Елизаветинский период нашей литературы был, по сути, периодом, в течение которого мы получили больше всего от итальянской нации.

Изучение итальянского языка шло рука об руку с изучением греческого и латыни, так что все три вместе способствовали формированию английского вкуса. Между нами и античным миром стоял гений Италии как интерпретатор. И эта связь не прерывалась вплоть до глубокого правления Карла II. Чем Мильтон был обязан Италии, ясно не только из его итальянских сонетов, но и из частого упоминания Данте и Петрарки в его прозаических произведениях, из его аллюзий на Боярдо и Ариосто в «Потерянном рае» и из намеков, которые он, вероятно, почерпнул у Пульчи, Тассо и Андреини. Действительно, во всех его произведениях было бы легко проследить непрерывную нить итальянского влияния в деталях. Но, более того, поэтический вкус Мильтона в целом, по-видимому, был сформирован и созрел благодаря знакомству с гармониями итальянского языка.

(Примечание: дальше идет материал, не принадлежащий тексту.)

theorem wit_PushResult_local : ∃ (k : Cmd) (r : LRec) (s : State), EngineHead .e k r s ∧ k.sub ≤ 1 ∧ r.e1 = 1 ∧ r.e2 = 1 ∧ (k.dest r).e1 = 1 ∧ (k.dest r).e2 = 1
    ∧ (∃ off, placeOf s (k.dest r).base = some (.loc off)) ∧ (k.dest r).flagS = false :=
  ⟨_, _, eHead .e 0 (push1 0x3FE0), ⟨rfl, rfl, rfl, by decide, by decide, by decide, ⟨rfl, by decide⟩, rfl, rfl⟩, by decide, by decide, by decide, by decide, by decide, ⟨_, rfl⟩, by decide⟩
/-- The same beside actor 5, with page 0 of the interleaved view in the cache. -/
def pushTo1 (dst : Word) : State :=
  { rec1 0 (w1Of 2 16 0) 1 1 dst 0 (besideActor 0) with grove := (mapped 0).grove }
theorem wit_PushResult_posted : ∃ (k : Cmd) (r : LRec) (s : State), EngineHead .e k r s ∧ k.sub ≤ 1 ∧ r.e1 = 1 ∧ r.e2 = 1 ∧ (k.dest r).e1 = 1 ∧ (k.dest r).e2 = 1
    ∧ ∃ near size addr pa, pushTo s (k.dest r).base r.rowLen near size addr pa :=
  ⟨_, _, eHead .e 0 (pushTo1 0x2000000000BFFFE0), ⟨rfl, rfl, rfl, by decide, by decide, by decide, ⟨rfl, by decide⟩, rfl, rfl⟩, by decide, by decide, by decide, by decide, by decide,
    _, _, _, _, .inl ⟨_, rfl, by decide, rfl, rfl, rfl, rfl⟩⟩
theorem wit_PushResult_inter : ∃ (k : Cmd) (r : LRec) (s : State), EngineHead .e k r s ∧ k.sub ≤ 1 ∧ r.e1 = 1 ∧ r.e2 = 1 ∧ (k.dest r).e1 = 1 ∧ (k.dest r).e2 = 1
    ∧ ∃ near size addr pa, pushTo s (k.dest r).base r.rowLen near size addr pa :=
  ⟨_, _, eHead .e 0 (pushTo1 0x100000000000FFE0), ⟨rfl, rfl, rfl, by decide, by decide, by decide, ⟨rfl, by decide⟩, rfl, rfl⟩, by decide, by decide, by decide, by decide, by decide,
    _, _, _, _, .inr (.inl ⟨_, _, rfl, by decide, rfl, rfl, rfl, rfl, rfl, rfl⟩)⟩
theorem wit_PushResult_actor : ∃ (k : Cmd) (r : LRec) (s : State), EngineHead .e k r s ∧ k.sub ≤ 1 ∧ r.e1 = 1 ∧ r.e2 = 1 ∧ (k.dest r).e1 = 1 ∧ (k.dest r).e2 = 1
    ∧ ∃ near size addr pa, pushTo s (k.dest r).base r.rowLen near size addr pa :=
  ⟨_, _, eHead .e 0 (pushTo1 (actorAddr 5 0x50)), ⟨rfl, rfl, rfl, by decide, by decide, by decide, ⟨rfl, by decide⟩, rfl, rfl⟩, by decide, by decide, by decide, by decide, by decide,
    _, _, _, _, .inr (.inr ⟨none, 5, 0x50, by decide +kernel, by decide, rfl, rfl, rfl, rfl⟩)⟩
/-- The tables in page 0 of the interleaved view. -/
def tablesIn (indexed : Bool) : State := ({ tables indexed with grove := (mapped 0).grove }).mapRegs fun r => r.ws 8 0x1000000000000100
theorem wit_TableResult_inter (sub : Fin 2) : ∃ (k : Cmd) (r : LRec) (s : State) (va : Nat → Nat) (e : TlbEntry), EngineHead .g k r s ∧ k.counted = [] ∧ r.flagS = false
    ∧ tableIn k r s va e ∧ (r.flagI = true → ∀ i < r.e1, tableRow k r s.core i < r.e2)
    ∧ k.sub = sub.val + 2 ∧ e.w = true ∧ ∃ v, placeOf s r.base = some (.inter v) := by
  match sub with
  | 0 => exact ⟨_, _, eHead .g 2 (tablesIn true), fun _ => 0x100, { tenant := 0, vpage := 0, big := false, pbase := 0, w := true, x := true }, ⟨rfl, rfl, rfl, by decide, by decide, by decide, ⟨rfl, by decide⟩, rfl, rfl⟩, rfl, by decide,
      by unfold tableIn; decide +kernel, by decide, rfl, rfl, ⟨_, rfl⟩⟩
  | 1 => exact ⟨_, _, eHead .g 3 (tablesIn true), fun _ => 0x100, { tenant := 0, vpage := 0, big := false, pbase := 0, w := true, x := true }, ⟨rfl, rfl, rfl, by decide, by decide, by decide, ⟨rfl, by decide⟩, rfl, rfl⟩, rfl, by decide,
      by unfold tableIn; decide +kernel, by decide, rfl, rfl, ⟨_, rfl⟩⟩
theorem wit_TableResult (sub : Fin 2) : ∃ (k : Cmd) (r : LRec) (s : State) (pa : Nat → Nat), EngineHead .g k r s ∧ k.counted = [] ∧ r.flagS = false
    ∧ (∀ i < r.e1, placeOf s (tableAddr k r s.core i) = some (.linear (pa i))) ∧ (r.flagI = true → ∀ i < r.e1, tableRow k r s.core i < r.e2)
    ∧ k.sub = sub.val + 2 ∧ (s.core.queue .g).head? = some k ∧ s.core.startable k = true ∧ gateOpen s.core k = true
    ∧ (∃ q, placeOf s r.base = some (.linear q)) ∧ ∀ i < r.e1, (tableAddr k r s.core i).toNat % 2 ^ 24 + r.rowLen ≤ 0xC00000 := by
  match sub with
  | 0 => exact ⟨_, _, eHead .g 2 (tables true), fun _ => runs.core.sliceBase, ⟨rfl, rfl, rfl, by decide, by decide, by decide, ⟨rfl, by decide⟩, rfl, rfl⟩, rfl, by decide,
      by decide, by decide, rfl, rfl, by decide, by decide, ⟨_, rfl⟩, by decide⟩
  | 1 => exact ⟨_, _, eHead .g 3 (tables true), fun _ => runs.core.sliceBase, ⟨rfl, rfl, rfl, by decide, by decide, by decide, ⟨rfl, by decide⟩, rfl, rfl⟩, rfl, by decide,
      by decide, by decide, rfl, rfl, by decide, by decide, ⟨_, rfl⟩, by decide⟩
/-- The indexed table whose first index is one past the table. -/
def badTable : State := (tables true).mapCore fun c => c.writeScratch 0x3C300 [4]
theorem wit_TableResult_idxr : ∃ (k : Cmd) (r : LRec) (s : State) (i : Nat), EngineHead .g k r s ∧ (k.sub = 2 ∨ k.sub = 3) ∧ r.flagI = true ∧ i < r.e1
    ∧ r.e2 ≤ tableRow k r s.core i ∧ ∀ j < i, tableRow k r s.core j < r.e2 :=
  ⟨_, _, eHead .g 2 badTable, 0, ⟨rfl, rfl, rfl, by decide, by decide, by decide, ⟨rfl, by decide⟩, by decide, rfl⟩, .inl rfl, by decide, by decide, by decide +kernel, by decide⟩
theorem wit_TreeResult_commit : ∃ (k : Cmd) (s : State) (t : TreeInst) (d : TreeDecl), s.ready .e = some k ∧ k.cls = 12 ∧ k.sub = 4 ∧ s.core.calm ∧ vPending s.core k k.x.a = false
    ∧ s.treeOf k.slot k.wid (k.x.w2f 0 4) = some (t, d) :=
  ⟨_, queued { q := .e, cls := 12, sub := 4, x := { x0 with ty := 6, w2 := 2 } } (atTree []), _, _, rfl, rfl, rfl, ⟨rfl, by decide⟩, by decide, rfl⟩
theorem wit_TreeResult_round : ∃ (i : Nat) (l : List VWord) (s : State) (tr : TreeInst) (n : Launch) (d : TreeDecl) (root : DirEnt) (a : Actor),
    s.pkg.trees.find? (fun t => t.idx == i && !s.itemsDue t.slot t.low t.share && (t.parts.any fun p => p.1 == t.rounds) && partsAgree s t (s.treeMembers t) l) = some tr ∧ s.pkg.launch tr.slot = some n
    ∧ n.trees[i]? = some d ∧ (s.treeMembers tr).head? = some root ∧ residentAt root.aid s.cores 0 = some (0, a) ∧ s.core.calm ∧ s.core.scratch.wf = true
    ∧ (d.result + 64 ≤ d.sync ∨ d.sync + 16 ≤ d.result) :=
  ⟨2, [7], atTree [(0, 0, 7)], { slot := 1, idx := 2, share := 0, low := 0, parts := [(0, 0, 7)], rounds := 0 }, _, _, _, _, by decide +kernel, rfl, rfl, rfl, rfl, ⟨rfl, by decide⟩, rfl, .inl (by decide)⟩
/-! ### Witnesses: scans and law state -/

/-- An addition on one state component, whose result is its output. -/
def opAdd : OpSlot :=
  { valid := true, nst := 1, nin := 1, out := 1, ops := (Vector.replicate 16 {}).set 0 { op := 2, c := 0, b := 4, a := 0, t := 0 } }

/-- The activation of actor 5, a member of chain 0 of launch 1 with the place given, with an operator in slot 2. -/
def chained (r : Option Ride) : State :=
  let l : Launch := launch1 { hdrPol 0 with ride := [some 0, none] }
  let s := ofMessage.mapCore fun c => { (c.mapActor 5 fun a => { a with rides := a.rides.set 0 r }) with slots := c.slots.set 2 opAdd }
  { s with pkg := { s.pkg with launches := [l] } }

/-- The same with a tile of rows of 16 lanes in record 1: input at 0, output at 0x800, carry record at 0xC00. -/
def scans (r : Option Ride) (steps : Word) : State := (rec1 0 (w1Of 8 16 0) steps 1 0x800 0xC00 (chained r)).mapRegs fun r => r.ws 12 64

/-- A place on a chain. -/
def place0 (pos : Nat) (hop : List (List (List (BitVec 32)))) : Ride := { pos := pos, len := 4, rounds := 0, arrived := 0, released := 0, hop := hop }

theorem ready_scans (r) (n : Word) (k : Nat) : Ready always 0 k (scans r n) := ⟨⟨rfl, rfl, rfl, fun _ => rfl, rfl⟩, rfl⟩
theorem ready_chained (r) (k : Nat) : Ready always 0 k (chained r) := ⟨⟨rfl, rfl, rfl, fun _ => rfl, rfl⟩, rfl⟩

/-- A scan instruction of record 1 and slot 2. -/
def xs (w2 : BitVec 32) : XOp := { xl 8 with w2 := w2 }

theorem wit_Scop : ∃ (i : Instr) (x : XOp) (f : Regs → OpSlot → OpSlot) (s : State), scopRow i = some (x, f) ∧ i.wf = true ∧ Ready x.h.g x.wait.val i.bytes s :=
  ⟨.scophdr { x0 with w2 := 0xC1110007 }, _, _, runs, rfl, by decide, ready_runs _⟩
theorem wit_Scan_issue (chain : Bool) : ∃ (i : Instr) (x : XOp) (sub : Nat) (s : State) (rd wr : List Range), scanRow i = some (x, sub) ∧ i.wf = true
    ∧ (sub = 2 → (s.core.myRide (x.w2f 5 1)).isSome = true) ∧ scanLegal (s.core.regs.lrec x.l.val) ∧ Ready x.h.g x.wait.val i.bytes s ∧ (s.core.queue .s).length < 16
    ∧ (let r := s.core.regs.lrec x.l.val
       let o := s.core.slots[(Fin.ofNat 8 (x.w2f 0 3) : Fin 8)]
       o.ok = true ∧ r.e2 = o.nin ∧ scanOverlap r { r with base := r.aux0, e2 := o.outs.length } = false
         ∧ scanRanges x r { r with base := r.aux0, e2 := o.outs.length } s = .ok (rd, wr) ∧ r.empty = false) ∧ (chain = true → sub = 2) := by
  cases chain
  · exact ⟨.scan (xs 2), _, _, scans none 2, _, _, rfl, by decide, (fun h => absurd h (by decide)), by unfold scanLegal; decide, ready_scans _ _ _, by decide,
      ⟨by decide, by decide, by decide, rfl, by decide⟩, fun h => absurd h (by decide)⟩
  · exact ⟨.scanc (xs 0xA), _, _, scans (some (place0 0 [])) 2, _, _, rfl, by decide, (fun _ => by decide), by unfold scanLegal; decide, ready_scans _ _ _, by decide,
      ⟨by decide, by decide, by decide, rfl, by decide⟩, fun _ => rfl⟩
theorem wit_Scan_empty : ∃ (i : Instr) (x : XOp) (sub : Nat) (s : State), scanRow i = some (x, sub) ∧ i.wf = true ∧ (sub = 2 → (s.core.myRide (x.w2f 5 1)).isSome = true)
    ∧ scanLegal (s.core.regs.lrec x.l.val) ∧ (s.core.regs.lrec x.l.val).empty = true ∧ Ready x.h.g x.wait.val i.bytes s ∧ (s.core.queue .s).length < 16
    ∧ (s.core.slots[(Fin.ofNat 8 (x.w2f 0 3) : Fin 8)]).ok = true ∧ (s.core.regs.lrec x.l.val).e2 = (s.core.slots[(Fin.ofNat 8 (x.w2f 0 3) : Fin 8)]).nin :=
  ⟨.scanc (xs 0xA), _, _, scans (some (place0 0 [])) 0, rfl, by decide, (fun _ => by decide), by unfold scanLegal; decide, by decide, ready_scans _ _ _, by decide, by decide, by decide⟩
theorem wit_Scan_slot : ∃ (i : Instr) (x : XOp) (sub : Nat) (s : State), scanRow i = some (x, sub) ∧ i.wf = true
    ∧ (sub = 2 → (s.core.myRide (x.w2f 5 1)).isSome = true) ∧ scanLegal (s.core.regs.lrec x.l.val) ∧ Issues x.h.g x.wait.val s
    ∧ (s.core.slots[(Fin.ofNat 8 (x.w2f 0 3) : Fin 8)]).ok = false :=
  ⟨.scan (xs 3), _, _, scans none 2, rfl, by decide, (fun h => absurd h (by decide)), by unfold scanLegal; decide, (ready_scans _ _ 12).toIssues, by decide⟩
theorem wit_Scan_nodecl : ∃ (i : Instr) (x : XOp) (ch : Nat) (s : State), ((i = .scanc x ∧ ch = x.w2f 5 1) ∨ (i = .rbar x ∧ ch = x.w2f 0 1)) ∧ i.wf = true
    ∧ Issues x.h.g x.wait.val s ∧ s.core.myRide ch = none :=
  ⟨.rbar { x0 with w2 := 1 }, _, _, chained none, .inr ⟨rfl, rfl⟩, by decide, (ready_chained _ 12).toIssues, rfl⟩
theorem wit_Ride (member : Bool) : ∃ (x : XOp) (s : State) (act : Activation) (me : Actor) (h : Header) (lv : Nat), (Instr.ride x).wf = true
    ∧ Ready x.h.g x.wait.val (Instr.ride x).bytes s ∧ s.core.act = some act ∧ (∃ aid off, act.src = .message aid off) ∧ s.core.self = some me
    ∧ s.rideLevel me.slot (x.w2f 0 1) = some (h, lv) ∧ h.item me.wid (s.core.regs.gangix == 0) = true ∧ (me.ride (x.w2f 0 1)).isSome = member := by
  cases member
  · exact ⟨x0, chained none, _, _, _, _, by decide, ready_chained _ _, rfl, ⟨_, _, rfl⟩, rfl, rfl, by decide, rfl⟩
  · exact ⟨x0, chained (some (place0 0 [])), _, _, _, _, by decide, ready_chained _ _, rfl, ⟨_, _, rfl⟩, rfl, rfl, by decide, rfl⟩
theorem wit_Rbar (arrived : Bool) : ∃ (x : XOp) (s : State) (r : Ride), (Instr.rbar x).wf = true ∧ Ready x.h.g x.wait.val (Instr.rbar x).bytes s
    ∧ s.core.myRide (x.w2f 0 1) = some r
    ∧ (if arrived then ∃ p, s.core.rbarPhase (x.w2f 0 1) = some p ∧ p ≤ r.released
       else s.core.rbarPhase (x.w2f 0 1) = none ∧ s.core.queue .s = [] ∧ r.released ≤ r.arrived) := by
  cases arrived
  · exact ⟨x0, chained (some (place0 0 [])), _, by decide, ready_chained _ _, rfl, rfl, rfl, by decide⟩
  · exact ⟨x0, (chained (some { place0 0 [] with arrived := 1, released := 1 })).mapCore fun c => c.setRbar 0 (some 1), _, by decide,
      ⟨⟨rfl, rfl, rfl, fun _ => rfl, rfl⟩, rfl⟩, rfl, 1, rfl, by decide⟩
theorem wit_Scwait (busy : Bool) : ∃ (x : XOp) (s : State), (Instr.scwait x).wf = true ∧ Ready x.h.g x.wait.val (Instr.scwait x).bytes s
    ∧ decide (s.core.queue .s ≠ []) = busy := by
  cases busy
  · exact ⟨{ x0 with d := 3 }, runs, by decide, ready_runs _, by decide⟩
  · exact ⟨{ x0 with d := 3 }, queued { q := .s, cls := 13, sub := 1, x := xs 2 } runs, by decide, ⟨⟨rfl, rfl, rfl, fun _ => rfl, rfl⟩, rfl⟩, by decide⟩

/-- A scan of so many steps queued over record 1 with the operator of slot 2, its work as it stands. -/
def scanning (sub : Nat) (r : Option Ride) (steps : Word := 2) (w : Option ScanWork := none) : State :=
  (queued { recCmd .s 13 sub (xs (if sub = 1 then 2 else 0xA)) (scans r steps) with op := some opAdd } (scans r steps)).mapCore fun c =>
    { c with cmds := c.cmds.map fun k => { k with scan := w } }

theorem apart (k : Cmd) (r : LRec) (o : OpSlot) (c : Bool) (h1 : r.e1 = 2) (h0 : o.outs.length = 1)
    (ha : k.tile { r with base := r.aux0 } 0 0 + 4 * r.e0 ≤ k.tile { r with base := r.aux0 } 1 0)
    (hc : k.tile { r with base := r.aux0 } 1 0 + 4 * r.e0 ≤ k.base + r.aux1.toNat) : scanApart k r o c := by
  refine ⟨fun s q s' q' a b a' b' ne => ?_, fun _ s q a b => ?_⟩
  · rw [h1] at a a'; rw [h0] at b b'
    obtain rfl : q = 0 := by omega
    obtain rfl : q' = 0 := by omega
    have h : (s = 0 ∧ s' = 0) ∨ (s = 1 ∧ s' = 1) ∨ (s = 0 ∧ s' = 1) ∨ (s = 1 ∧ s' = 0) := by omega
    obtain ⟨rfl, rfl⟩ | ⟨rfl, rfl⟩ | ⟨rfl, rfl⟩ | ⟨rfl, rfl⟩ := h
    · exact absurd rfl ne
    · exact absurd rfl ne
    · exact .inl ha
    · exact .inr ha
  · rw [h1] at a; rw [h0] at b
    obtain rfl : q = 0 := by omega
    have h : s = 0 ∨ s = 1 := by omega
    obtain rfl | rfl := h
    · exact .inl (by omega)
    · exact .inl hc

В своем «Трактате об образовании», адресованном мистеру Хартлибу, он рекомендует, чтобы мальчиков обучали итальянскому произношению гласных звуков, чтобы придать звучность и достоинство элокуции. Это небольшое указание дает нам ключ к методу мелодичной структуры, используемому Мильтоном в его белом стихе. Те, кто внимательно изучал гармонии «Потерянного рая», знают, насколько важны ассонансы гласных звуков «о» и «а» в его самых музыкальных отрывках. Именно такого внимания к плавным и звучным повторениям открытых гласных мы должны ожидать от поэта, который предлагал уподобить свою дикцию дикции итальянцев.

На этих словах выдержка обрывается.